The proof of the CRT goes as follows. Let $[Q_{j} = {N \over N_{j}} = {\prod\limits_{i \neq j}}\; N_{i}.]$ Since g.c.d. $[(N_{j}, Q_{j}) = 1]$ there exist integers $[n_{j}]$ and $[q_{j}]$ such that $[n_{j} N_{j} + q_{j} Q_{j} = 1,\qquad j = 1, \ldots, d,]$ then the integer $[{\ell} = {\textstyle\sum\limits_{i = 1}^{d}}\; {\ell}_{i} q_{i} Q_{i} \hbox{ mod } N]$ is the solution. Indeed, $[{\ell} \equiv {\ell}_{j} q_{j} Q_{j} \hbox{ mod } N_{j}]$ because all terms with $[i \neq j]$ contain $[N_{j}]$ as a factor; and $[q_{j} Q_{j} \equiv 1 \hbox{ mod } N_{j}]$ by the defining relation for $[q_{j}]$ .

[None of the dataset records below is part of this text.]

-- ==== Sys2Proof/Laws/Memory.lean ====
section
/-! SUPPORT. Memory: read after write, a write leaves every other byte alone, and every memory operation keeps the canonical
form (R60, R63 to R71). -/

namespace Sys2Proof.Machine

/-! ### The list of cells -/

theorem Memory.get_filter_of_ne (m : List Host.Cell) {a q : Nat} (h : q ≠ a) :
    Memory.get (m.filter (fun c => c.1 ≠ a)) q = Memory.get m q := by
  induction m with
  | nil => rfl
  | cons c m ih =>
    obtain ⟨k, v⟩ := c
    by_cases hk : k = a
    · have hq : ¬ k = q := by omega
      simpa [hk, Memory.get, hq, show ¬ a = q by omega] using ih
    · simp only [List.filter_cons, hk, ne_eq, not_false_eq_true, decide_true, if_true, Memory.get]
      rw [ih]

theorem Memory.get_filter_same (m : List Host.Cell) (a : Nat) :
    Memory.get (m.filter (fun c => c.1 ≠ a)) a = Memory.unlisted := by
  induction m with
  | nil => rfl
  | cons c m ih =>
    obtain ⟨k, v⟩ := c
    by_cases hk : k = a
    · simpa [hk] using ih
    · simp only [List.filter_cons, hk, ne_eq, not_false_eq_true, decide_true, if_true, Memory.get, if_false]
      exact ih

theorem Memory.get_insert_same (m : List Host.Cell) (a : Nat) (b : Byte) : Memory.get (Memory.insert m a b) a = b := by
  induction m with
  | nil => simp [Memory.insert, Memory.get]
  | cons c m ih =>
    obtain ⟨k, v⟩ := c
    unfold Memory.insert
    split
    · simp [Memory.get]
    · split
      · simp [Memory.get]
      · simp only [Memory.get, if_neg ‹¬ k = a›]; exact ih

theorem Memory.get_insert_of_ne (m : List Host.Cell) {a q : Nat} (b : Byte) (h : q ≠ a) :
    Memory.get (Memory.insert m a b) q = Memory.get m q := by
  induction m with
  | nil => simp [Memory.insert, Memory.get, h.symm]
  | cons c m ih =>
    obtain ⟨k, v⟩ := c
    unfold Memory.insert
    split
    · simp [Memory.get, h.symm]
    · split
      · subst_vars; simp [Memory.get, h.symm]
      · simp only [Memory.get]; rw [ih]

/-- A stored byte is read back. -/
@[simp] theorem Memory.get_set_same (m : List Host.Cell) (a : Nat) (b : Byte) : Memory.get (Memory.set m a b) a = b := by
  unfold Memory.set
  split
  · rw [Memory.get_filter_same]; exact Eq.symm ‹_›
  · exact Memory.get_insert_same ..

/-- A store leaves every other byte as it was. -/
theorem Memory.get_set_of_ne (m : List Host.Cell) {a q : Nat} (b : Byte) (h : q ≠ a) :
    Memory.get (Memory.set m a b) q = Memory.get m q := by
  unfold Memory.set
  split
  · exact Memory.get_filter_of_ne m h
  · exact Memory.get_insert_of_ne m b h

theorem Memory.mem_insert {m : List Host.Cell} {a : Nat} {b : Byte} {c : Host.Cell} (h : c ∈ Memory.insert m a b) :
    c = (a, b) ∨ c ∈ m := by
  induction m with
  | nil => simpa [Memory.insert] using h
  | cons d m ih =>
    obtain ⟨k, v⟩ := d
    unfold Memory.insert at h
    split at h
    · simpa using h
    · split at h
      · rcases List.mem_cons.1 h with h | h
        · exact .inl h
        · exact .inr (List.mem_cons_of_mem _ h)
      · rcases List.mem_cons.1 h with h | h
        · exact .inr (h ▸ List.mem_cons_self)
        · exact (ih h).imp_right (List.mem_cons_of_mem _)

theorem Memory.insert_wf {m : List Host.Cell} (h : Memory.wf m) (a : Nat) {b : Byte} (hb : b ≠ Memory.unlisted) :
    Memory.wf (Memory.insert m a b) := by
  refine ⟨?_, fun c hc => ?_⟩
  · obtain ⟨hp, -⟩ := h
    induction m with
    | nil => simp [Memory.insert]
    | cons d m ih =>
      obtain ⟨k, v⟩ := d
      obtain ⟨hk, hp⟩ := List.pairwise_cons.1 hp
      unfold Memory.insert
      split
      · refine List.pairwise_cons.2 ⟨fun c hc => ?_, List.pairwise_cons.2 ⟨hk, hp⟩⟩
        rcases List.mem_cons.1 hc with rfl | hc
        · assumption
        · exact Nat.lt_trans ‹a < k› (hk c hc)
      · split
        · subst_vars; exact List.pairwise_cons.2 ⟨hk, hp⟩
        · refine List.pairwise_cons.2 ⟨fun c hc => ?_, ih hp⟩
          rcases Memory.mem_insert hc with rfl | hc
          · simp only; omega
          · exact hk c hc
  · rcases Memory.mem_insert hc with rfl | hc
    · exact hb
    · exact h.2 c hc

/-- Every store keeps the canonical form. -/
theorem Memory.set_wf {m : List Host.Cell} (h : Memory.wf m) (a : Nat) (b : Byte) : Memory.wf (Memory.set m a b) := by
  unfold Memory.set
  split
  · exact ⟨h.1.filter _, fun c hc => h.2 c (List.mem_filter.1 hc).1⟩
  · exact Memory.insert_wf h a ‹_›

/-- A store adds no cell but the one it stores to. -/
theorem Memory.mem_set {m : List Host.Cell} {a : Nat} {b : Byte} {c : Host.Cell} (h : c ∈ Memory.set m a b) :
    c.1 = a ∨ c ∈ m := by
  unfold Memory.set at h
  split at h
  · exact .inr (List.mem_filter.1 h).1
  · rcases Memory.mem_insert h with rfl | h
    · exact .inl rfl
    · exact .inr h

/-- Two canonical memories that read alike are the same list. -/
theorem Memory.ext {m n : List Host.Cell} (hm : Memory.wf m) (hn : Memory.wf n)
    (h : ∀ a, Memory.get m a = Memory.get n a) : m = n := by
  have get_of_lt : ∀ (l : List Host.Cell) (a : Nat), (∀ c ∈ l, a < c.1) → Memory.get l a = Memory.unlisted := by
    intro l a hl
    induction l with
    | nil => rfl
    | cons d l ih =>
      obtain ⟨k, v⟩ := d
      have : a < k := hl _ List.mem_cons_self
      rw [Memory.get, if_neg (by omega), ih (fun c hc => hl c (List.mem_cons_of_mem _ hc))]
  induction m generalizing n with
  | nil =>
    cases n with
    | nil => rfl
    | cons d n =>
      obtain ⟨k, v⟩ := d
      have := h k
      simp only [Memory.get, if_true] at this
      exact absurd this.symm (hn.2 (k, v) List.mem_cons_self)
  | cons d m ih =>
    obtain ⟨k, v⟩ := d
    obtain ⟨hmk, hmp⟩ := List.pairwise_cons.1 hm.1
    cases n with
    | nil =>
      have := h k
      simp only [Memory.get, if_true] at this
      exact absurd this (hm.2 (k, v) List.mem_cons_self)
    | cons e n =>
      obtain ⟨l, w⟩ := e
      obtain ⟨hnk, hnp⟩ := List.pairwise_cons.1 hn.1
      have hkl : k = l := by
        rcases Nat.lt_trichotomy k l with hlt | heq | hgt
        · have := h k
          rw [get_of_lt ((l, w) :: n) k (fun c hc => by
            rcases List.mem_cons.1 hc with rfl | hc
            · exact hlt
            · exact Nat.lt_trans hlt (hnk c hc))] at this
          simp only [Memory.get, if_true] at this
          exact absurd this (hm.2 (k, v) List.mem_cons_self)
        · exact heq
        · have := h l
          rw [get_of_lt ((k, v) :: m) l (fun c hc => by
            rcases List.mem_cons.1 hc with rfl | hc
            · exact hgt
            · exact Nat.lt_trans hgt (hmk c hc))] at this
          simp only [Memory.get, if_true] at this
          exact absurd this.symm (hn.2 (l, w) List.mem_cons_self)
      subst hkl
      have hv : v = w := by simpa [Memory.get] using h k
      subst hv
      congr 1
      refine ih ⟨hmp, fun c hc => hm.2 c (List.mem_cons_of_mem _ hc)⟩ ⟨hnp, fun c hc => hn.2 c (List.mem_cons_of_mem _ hc)⟩ ?_
      intro a
      by_cases ha : k = a
      · subst ha
        rw [get_of_lt m k hmk, get_of_lt n k hnk]
      · simpa [Memory.get, ha] using h a

/-! ### The size of RAM (R9) -/

theorem ramSizeOf_isPow (request : Nat) : ∃ k, 20 ≤ k ∧ ramSizeOf request = 2 ^ k := by
  unfold ramSizeOf
  split
  · exact ⟨20, by decide, rfl⟩
  · refine ⟨_, ?_, rfl⟩
    have h : 20 ≤ Nat.log2 (request - 1) := (Nat.le_log2 (by omega)).2 (by omega)
    omega

/-- R9: the array is at least 1 MiB. -/
theorem le_ramSizeOf (request : Nat) : 0x100000 ≤ ramSizeOf request := by
  obtain ⟨k, hk, e⟩ := ramSizeOf_isPow request
  rw [e, show 0x100000 = 2 ^ 20 from rfl]
  exact Nat.pow_le_pow_right (Nat.succ_pos 1) hk

theorem State.ramSize_pos (s : State) : 0 < s.ramSize := by
  have := le_ramSizeOf s.cfg.ramRequest
  unfold State.ramSize; omega

/-- R62: a translated address is a 20-bit number. -/
theorem translate_lt (seg : Word) (off : Nat) : translate seg off < 0x100000 := by
  unfold translate; omega

/-- R63: a translated address is inside the array, so the reduction modulo RAM_SIZE leaves it alone. -/
theorem State.translate_mod (s : State) (seg : Word) (off : Nat) : translate seg off % s.ramSize = translate seg off :=
  Nat.mod_eq_of_lt (Nat.lt_of_lt_of_le (translate_lt ..) (le_ramSizeOf _))

/-! ### One byte -/

/-- Everything a hook does: at most one event more (R81). -/
theorem State.hookEvent_eq (s : State) (a : Nat) (v : Byte) : ∃ l, s.hookEvent a v = { s with events := s.events ++ l } := by
  unfold State.hookEvent
  split
  · exact ⟨_, rfl⟩
  · exact ⟨[], by simp⟩

/-- Everything a byte store does: the byte at its address, and at most one event (R65). -/
theorem State.writeByte_eq (s : State) (a : Nat) (v : Byte) :
    ∃ l, s.writeByte a v = { s with mem := Memory.set s.mem (a % s.ramSize) v, events := s.events ++ l } := by
  obtain ⟨l, h⟩ := s.hookEvent_eq a v
  refine ⟨l, ?_⟩
  unfold State.writeByte
  rw [h]
  rfl

@[simp] theorem State.writeByte_mem (s : State) (a : Nat) (v : Byte) :
    (s.writeByte a v).mem = Memory.set s.mem (a % s.ramSize) v := by
  obtain ⟨l, h⟩ := s.writeByte_eq a v
  rw [h]

@[simp] theorem State.writeByte_cfg (s : State) (a : Nat) (v : Byte) : (s.writeByte a v).cfg = s.cfg := by
  obtain ⟨l, h⟩ := s.writeByte_eq a v
  rw [h]

@[simp] theorem State.writeByte_ramSize (s : State) (a : Nat) (v : Byte) : (s.writeByte a v).ramSize = s.ramSize := by
  unfold State.ramSize; rw [State.writeByte_cfg]

/-- A stored byte is read back (R64, R65). -/
@[simp] theorem State.readByte_writeByte_same (s : State) (a : Nat) (v : Byte) : (s.writeByte a v).readByte a = v := by
  simp [State.readByte]

/-- A store leaves every other byte of the array as it was. -/
theorem State.readByte_writeByte_of_ne (s : State) {a q : Nat} (v : Byte) (h : q % s.ramSize ≠ a % s.ramSize) :
    (s.writeByte a v).readByte q = s.readByte q := by
  simp [State.readByte, Memory.get_set_of_ne _ _ h]

/-! ### Words -/

/-- Everything a word store does: two bytes, and at most two events (R71). -/
theorem State.write16_eq (s : State) (seg off v : Word) :
    ∃ l, s.write16 seg off v = { s with
      mem := Memory.set (Memory.set s.mem (translate seg off.toNat % s.ramSize) (loByte v))
        (highByteAddr s.cfg.arch seg off % s.ramSize) (hiByte v)
      events := s.events ++ l } := by
  obtain ⟨l1, h1⟩ := s.writeByte_eq (translate seg off.toNat) (loByte v)
  unfold State.write16
  rw [h1]
  obtain ⟨l2, h2⟩ := State.writeByte_eq
    { s with mem := Memory.set s.mem (translate seg off.toNat % s.ramSize) (loByte v), events := s.events ++ l1 }
    (highByteAddr s.cfg.arch seg off) (hiByte v)
  exact ⟨l1 ++ l2, by rw [h2, List.append_assoc]; rfl⟩

/-- Everything a word store at a physical address does: two bytes, and at most two events (R67). -/
theorem State.writeWordPhys_eq (s : State) (a : Nat) (v : Word) :
    ∃ l, s.writeWordPhys a v = { s with
      mem := Memory.set (Memory.set s.mem (a % s.ramSize) (loByte v)) ((a + 1) % s.ramSize) (hiByte v)
      events := s.events ++ l } := by
  obtain ⟨l1, h1⟩ := s.writeByte_eq a (loByte v)
  obtain ⟨l2, h2⟩ := (s.writeByte a (loByte v)).writeByte_eq (a + 1) (hiByte v)
  exact ⟨l1 ++ l2, by unfold State.writeWordPhys; rw [h2, State.writeByte_ramSize, h1, List.append_assoc]⟩

/-- Two neighbouring physical addresses are different places of the array. -/
theorem State.succ_mod_ne (s : State) (a : Nat) : (a + 1) % s.ramSize ≠ a % s.ramSize := by
  have hs : 0x100000 ≤ s.ramSize := le_ramSizeOf _
  have h2 : a % s.ramSize < s.ramSize := Nat.mod_lt _ (by omega)
  rw [← Nat.mod_add_mod]
  generalize a % s.ramSize = k at h2
  by_cases he : k + 1 = s.ramSize
  · rw [he, Nat.mod_self]
    omega
  · rw [Nat.mod_eq_of_lt (by omega)]
    omega

/-- R66, R67: a word stored at a physical address is read back from it. -/
theorem State.readWordPhys_writeWordPhys_same (s : State) (a : Nat) (v : Word) :
    (s.writeWordPhys a v).readWordPhys a = v := by
  unfold State.readWordPhys State.writeWordPhys
  rw [State.readByte_writeByte_same, State.readByte_writeByte_of_ne _ _ (by simpa using (s.succ_mod_ne a).symm),
    State.readByte_writeByte_same]
  exact wordOf_hiByte_loByte v

/-- R67, R71: the segmented word store at offset 0xFFFF in 80186 mode is the physical one. -/
theorem State.write16_straddling (s : State) (seg v : Word) (h : s.cfg.arch = .a80186) :
    s.write16 seg 0xFFFF v = s.writeWordPhys (translate seg 0xFFFF) v := by
  simp [State.write16, State.writeWordPhys, highByteAddr, h]

/-- Everything a byte store through a segment does (R69). -/
theorem State.write8_eq (s : State) (seg off : Word) (v : Byte) :
    ∃ l, s.write8 seg off v = { s with mem := Memory.set s.mem (translate seg off.toNat % s.ramSize) v, events := s.events ++ l } :=
  s.writeByte_eq _ _

/-- The two bytes of a word are at different places of the array, in both architecture modes (R70). -/
theorem highByteAddr_ne (s : State) (seg off : Word) :
    highByteAddr s.cfg.arch seg off % s.ramSize ≠ translate seg off.toNat % s.ramSize := by
  have hs : 0x100000 ≤ s.ramSize := le_ramSizeOf _
  have hlt : translate seg off.toNat < 0x100000 := translate_lt ..
  rw [State.translate_mod]
  unfold highByteAddr
  split
  · subst_vars
    cases s.cfg.arch
    · simp only
      rw [State.translate_mod]
      have := seg.isLt
      unfold translate
      simp only [BitVec.toNat_ofNat]
      omega
    · simp only [BitVec.toNat_ofNat] at hlt ⊢
      by_cases he : translate seg 0xFFFF + 1 = s.ramSize
      · have h0 : (translate seg 0xFFFF + 1) % s.ramSize = 0 := by rw [he, Nat.mod_self]
        norm_num at h0 ⊢
        omega
      · have h0 : (translate seg 0xFFFF + 1) % s.ramSize = translate seg 0xFFFF + 1 :=
          Nat.mod_eq_of_lt (by norm_num at hlt ⊢; omega)
        norm_num at h0 ⊢
        omega
  · rw [State.translate_mod]
    have h1 := seg.isLt
    have h2 := off.isLt
    have h3 : off.toNat ≠ 0xFFFF := fun h => ‹¬ off = 0xFFFF#16› (BitVec.eq_of_toNat_eq h)
    unfold translate
    omega

/-- R72: a stored word is read back from the same place, in both architecture modes and at every offset. -/
theorem State.read16_write16_same (s : State) (seg off v : Word) : (s.write16 seg off v).read16 seg off = v := by
  have hne := highByteAddr_ne s seg off
  unfold State.read16 State.write16
  rw [State.writeByte_cfg, State.writeByte_cfg, State.readByte_writeByte_same,
    State.readByte_writeByte_of_ne _ _ (by simpa using hne.symm), State.readByte_writeByte_same]
  exact wordOf_hiByte_loByte v

/-- A word store leaves every byte but its two as it was. -/
theorem State.readByte_write16_of_ne (s : State) (seg off v : Word) {q : Nat}
    (h1 : q % s.ramSize ≠ translate seg off.toNat % s.ramSize)
    (h2 : q % s.ramSize ≠ highByteAddr s.cfg.arch seg off % s.ramSize) :
    (s.write16 seg off v).readByte q = s.readByte q := by
  unfold State.write16
  rw [State.readByte_writeByte_of_ne _ _ (by simpa using h2), State.readByte_writeByte_of_ne _ _ h1]

end Sys2Proof.Machine
end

It may be noted that $[\eqalign{(q_{i} Q_{i}) (q_{j} Q_{j}) &\equiv 0{\phantom{Q_j}}\quad\quad\hbox{ mod } N \hbox{ for } i \neq j,\cr (q_{j} Q_{j})^{2} &\equiv q_{j} Q_{j}\quad\quad\hbox{mod } N, \;\;j = 1, \ldots, d,}]$ so that the $[q_{j} Q_{j}]$ are mutually orthogonal idempotents in the ring $[{\bb Z}/N {\bb Z}]$ , with properties formally similar to those of mutually orthogonal projectors onto subspaces in linear algebra. The analogy is exact, since by virtue of the CRT the ring $[{\bb Z}/N {\bb Z}]$ may be considered as the direct product $[{\bb Z}/N_{1} {\bb Z} \times {\bb Z}/N_{2} {\bb Z} \times \ldots \times {\bb Z}/N_{d} {\bb Z}]$ via the two mutually inverse mappings:

(i) $[{\ell} \;\longmapsto\; (\ell_{1}, \ell_{2}, \ldots, \ell_{d})]$ by $[\ell \equiv \ell_{j}]$ mod $[N_{j}]$ for each j;
(ii) $[(\ell_{1}, \ell_{2}, \ldots, \ell_{d}) \;\longmapsto\; \ell \hbox { by } \ell = {\textstyle\sum_{i = 1}^{d}} \ell_{i} q_{i} Q_{i}\hbox{ mod } N]$ .

The mapping defined by (ii) is sometimes called the `CRT reconstruction' of $[\ell]$ from the $[\ell_{j}]$ .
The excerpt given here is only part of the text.